* The problem *
Write out exactly the lines of the entries below from the one holding "waiting commands are" to the one holding "t.pool.free = 4096", inclusive, and leave out all other lines.

Start of Input material

-- ==== Sys2Proof/Certificates/Slice0/Obligations.lean ====
section
/-! DEFINITION. The statements about the part, in the order of OBLIGATIONS.json. Each docstring names the rules of spec/
that the statement formalises, or the log entry that a choice of the model rests on. -/

open Sys2Proof Sys2Proof.Machine

/-! ## Steps and resets -/

/-- One step carries out the front command on the state with the queue's rest. The queue is the model's (log entry 1).
-/
def Obligations.StepRunsFrontCommand : Prop :=
  ∀ (c : Instr) (rest : List Instr) (s : State),
    step { s with pending := c :: rest } = exec c { s with pending := rest }

/-- With no command waiting and nothing due, one millisecond passes and the timebase rises by one, wrapping after
2^48 - 1 (R187). What an empty queue does is the model's choice (log entry 1). -/
def Obligations.IdlePassesOneMillisecond : Prop :=
  ∀ s : State, s.pending = [] → (s.mgmt.phase = .started ∨ s.mgmt.phase = .running) → dueStep s = none →
    step s = .next (passTime s) ∧ (passTime s).mgmt.time = s.mgmt.time + 1
      ∧ ∀ n, (passTime s).line n =
        { s.line n with
          idle := (s.line n).idle.map (· + 1), quietFor := (s.line n).quietFor.map (· + 1)
          trainTimer := (s.line n).trainTimer.map (· - 1), wakeTimer := (s.line n).wakeTimer.map (· - 1)
          drainTimer := (s.line n).drainTimer.map (· - 1) }

/-- COLD_RESET gives every block its cold value and sets COLD alone. The configuration memory, the input levels and the
waiting commands are kept by log entries 14 and 1; State.reset's levels and craft link, its share results and its
transceiver commands are log entries 3, 2 and 29. -/
def Obligations.ColdReset : Prop :=
  ∀ s : State, Completes .coldReset s fun t =>
    t = { State.reset with
        pending := s.pending, memory := s.memory
        seq := { Seq.reset with extreq := s.seq.extreq }
        power := { Power.reset with mainsOk := s.power.mainsOk }
        mgmt := { Mgmt.reset with service := s.mgmt.service } }
      ∧ t.counts.resetCause.items = [true, false, false, false, false] ∧ t.pool.free = 4096
      ∧ (∀ n, (t.line n).st = .disabled ∧ (t.line n).holdsNothing) ∧ ∀ i, t.stations.entries.get i = none

/-- PIN_RESET, SUPPLY_RESET and the device reset of DEVICE_RESET_TIMER_EXPIRY are warm resets that set their own flag
and keep the others. What lies outside the part is kept, and a save in hand dropped, by log entry 14; the craft link
goes down by log entry 3, and the share results read zero by log entry 2. -/
def Obligations.WarmResets : Prop :=
  ∀ s : State, Completes .pinReset s (warmlyReset .pin s) ∧ Completes .supplyReset s (warmlyReset .supply s)
    ∧ (s.mgmt.devReset.isSome = true → Completes .deviceResetTimerExpiry s (warmlyReset .device s))

/-- START_UP: the identity block is read, a set marker becomes an ABORTED_RESET record, in the place of the oldest when
the log is full, the enabled lines enter DOWN and RESET_CAUSE is raised. After a cold reset no image is loaded and every
setting stands; after a warm one an image that passes its check is loaded whole, with its lock-at-start, and otherwise
every setting stands and CONFIG_DEFAULTED is raised. The image's body as typed items is log entry 6, and a value in it
that its rule would not allow is loaded by log entry 22. -/
def Obligations.StartUp : Prop :=
  ∀ s : State,
    (s.mgmt.phase = .held true → Completes .startUp s fun t =>
      t.mgmt.phase = .started ∧ t.mgmt.storePresent = s.memory.answers ∧ t.mgmt.imageCheck = s.mgmt.imageCheck
        ∧ t.mgmt.locked = s.mgmt.locked ∧ settingsKept s t ∧ flagged t .resetCause ∧ t.seq.marker = none
        ∧ t.mgmt.station = (if s.memory.answers then identityAddress s.memory.identity else none)
        ∧ t.memory = s.memory ∧ ∀ n, startedLine (s.line n) (t.line n))
    ∧ (s.mgmt.phase = .held false → imagePasses s.memory = true → Completes .startUp s fun t =>
      t.mgmt.phase = .started ∧ t.mgmt.imageCheck = some .passed
        ∧ t.mgmt.locked = s.memory.image.body.lockAtStart ∧ flagged t .resetCause ∧ t.seq.marker = none
        ∧ t.stations.agingTime = clamp 0 255 s.memory.image.body.agingTime
        ∧ t.shares.ceiling = clamp 1000 1000000 s.memory.image.body.ceiling
        ∧ t.mgmt.manager = s.memory.image.body.manager ∧ imageLoaded s.memory.image.body s t
        ∧ ∀ n, startedLine { s.line n with cfg := (s.memory.image.body.lines.get n).clamped } (t.line n))
    ∧ (s.mgmt.phase = .held false → imagePasses s.memory = false → Completes .startUp s fun t =>
      t.mgmt.phase = .started
        ∧ t.mgmt.imageCheck = some (if s.memory.answers then .imageFailed else .noStore)
        ∧ flagged t .configDefaulted ∧ flagged t .resetCause ∧ t.shares = s.shares
        ∧ t.mgmt.locked = s.mgmt.locked ∧ settingsKept s t
        ∧ t.mgmt.station = (if s.memory.answers then identityAddress s.memory.identity else none)
        ∧ ∀ n, startedLine (s.line n) (t.line n))
    ∧ (∀ cold m, s.mgmt.phase = .held cold → s.seq.marker = some m → Completes .startUp s fun t =>
        t.seq.log = s.seq.log.drop (if Config.logPlaces ≤ s.seq.log.length then 1 else 0) ++ [markerRecord m s]
          ∧ t.seq.counter = nextSequence s.seq.counter ∧ flagged t .testDone ∧ t.seq.marker = none
          ∧ t.counts.dev.get DevCount.logOverwrite.idx =
              (if Config.logPlaces ≤ s.seq.log.length then bump else id) (s.counts.dev.get DevCount.logOverwrite.idx))
    ∧ (∀ cold, s.mgmt.phase = .held cold → s.seq.marker = none → Completes .startUp s fun t =>
        t.seq.log = s.seq.log ∧ t.seq.counter = s.seq.counter ∧ t.seq.marker = none)

/-- START_UP_COMPLETE: the first sample is taken, the cabinet power state is chosen from MAINS_OK and that sample, the
refill and sweep timers start and the part is in service. -/
def Obligations.StartUpComplete : Prop :=
  ∀ (mv : Nat) (s : State), s.mgmt.phase = .started → Completes (.startUpComplete mv) s fun t =>
    t.mgmt = { s.mgmt with phase := .running } ∧ t.power.sample = some (mv, s.mgmt.time)
      ∧ t.power.lastChange = some s.mgmt.time ∧ t.power.stableTimer = s.power.stableTimer
      ∧ t.power.state = some (if s.power.mainsOk then .mains
          else if mv < s.power.reserve then .reserve else if mv < s.power.conserve then .conserve else .battery)
      ∧ t.sched.refill = some 1 ∧ t.stations.sweep = some 60000
      ∧ (s.seq.extreq = true → t.seq.extack = true ∧ t.seq.st = .suspended)
      ∧ t.memory = s.memory

/-- TRAFFIC_RESET: records released and what the lines held counted as flushed, LEARNED entries removed, lines in
service sent to DOWN, tests ended, the wake list and the test queue emptied, the scheduler reset, the TRAFFIC flag set;
settings, programs, grades and timebase are kept. The command as a row of its own is log entry 10. -/
def Obligations.TrafficReset : Prop :=
  ∀ (o : Origin) (s : State), s.takesCommands → Completes (.trafficReset o) s fun t =>
    t.mgmt = { s.mgmt with txList := [], lastResult := some { status := .ok, items := [] } }
      ∧ t.power = { s.power with wakeList := [] } ∧ t.memory = s.memory
      ∧ t.pool = { s.pool with recs := [], free := 4096, armed := true }
      ∧ t.stations = { s.stations with entries := s.stations.entries.map fun e => e.filter fun x => !x.isLearned }
      ∧ t.counts.resetCause = s.counts.resetCause.set ResetFlag.traffic.idx true
      ∧ t.sched = { s.sched with
          effective := t.sched.effective, prioPtr := 0, bulkPtr := 0, sparePtr := 0, prioPause := none
          bulkPause := none, uplinkTx := none, craftTx := none }
      ∧ t.seq.queue = [] ∧ t.seq.act = none ∧ t.seq.programs = s.seq.programs
      ∧ (s.seq.act.isSome = true ∨ s.seq.marker = none → t.seq.marker = none)
      ∧ (s.seq.act.isSome = true → t.seq.log.getLast?.map TestRecord.outcome = some .abortedReset)
      ∧ (s.seq.act = none → t.seq.log = s.seq.log) ∧ { t.shares with last := s.shares.last } = s.shares
      ∧ t.access.matrix = .idle ∧ t.access.unit = .idle ∧ t.access.sourceOn = false ∧ t.access.toneOn = false
      ∧ dropsCounted .flush ((indexes 24).map fun m => (m, (s.line m).refsHeld)) s t
      ∧ ∀ n, (t.line n).st = (if (s.line n).st = .disabled ∨ (s.line n).st = .barred then (s.line n).st else .down)
          ∧ (t.line n).holdsNothing ∧ (t.line n).share = 0 ∧ (t.line n).credit = 0 ∧ (t.line n).sense = false
          ∧ (t.line n).cfg = (s.line n).cfg ∧ (t.line n).grade = (s.line n).grade

/-- DEVICE_RESET makes a device reset pending with its timer at one second unless a save is in progress, and while one
is pending no command is run and each ends BUSY. R193 says so of the commands after DEVICE RESET in one frame; that a
command row of its own ends BUSY too is the model's choice (log entry 10). -/
def Obligations.DeviceResetPending : Prop :=
  ∀ (o : Origin) (c : Instr) (s : State),
    (s.takesCommands → s.mgmt.save = none → exec (.deviceReset o) s =
      .next ((s.modMgmt fun m => { m with devReset := some { reply := none, timer := 1000 } }).answered .ok []))
    ∧ (s.takesCommands → s.mgmt.save.isSome = true → exec (.deviceReset o) s = .next (s.answered .busy []))
    ∧ (s.mgmt.devReset.isSome = true → isCommand c = true → exec c s = .next (s.answered .busy []))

End of Input material

* Output below *
waiting commands are kept by log entries 14 and 1; State.reset's levels and craft link, its share results and its
transceiver commands are log entries 3, 2 and 29. -/
def Obligations.ColdReset : Prop :=
  ∀ s : State, Completes .coldReset s fun t =>
    t = { State.reset with
        pending := s.pending, memory := s.memory
        seq := { Seq.reset with extreq := s.seq.extreq }
        power := { Power.reset with mainsOk := s.power.mainsOk }
        mgmt := { Mgmt.reset with service := s.mgmt.service } }
      ∧ t.counts.resetCause.items = [true, false, false, false, false] ∧ t.pool.free = 4096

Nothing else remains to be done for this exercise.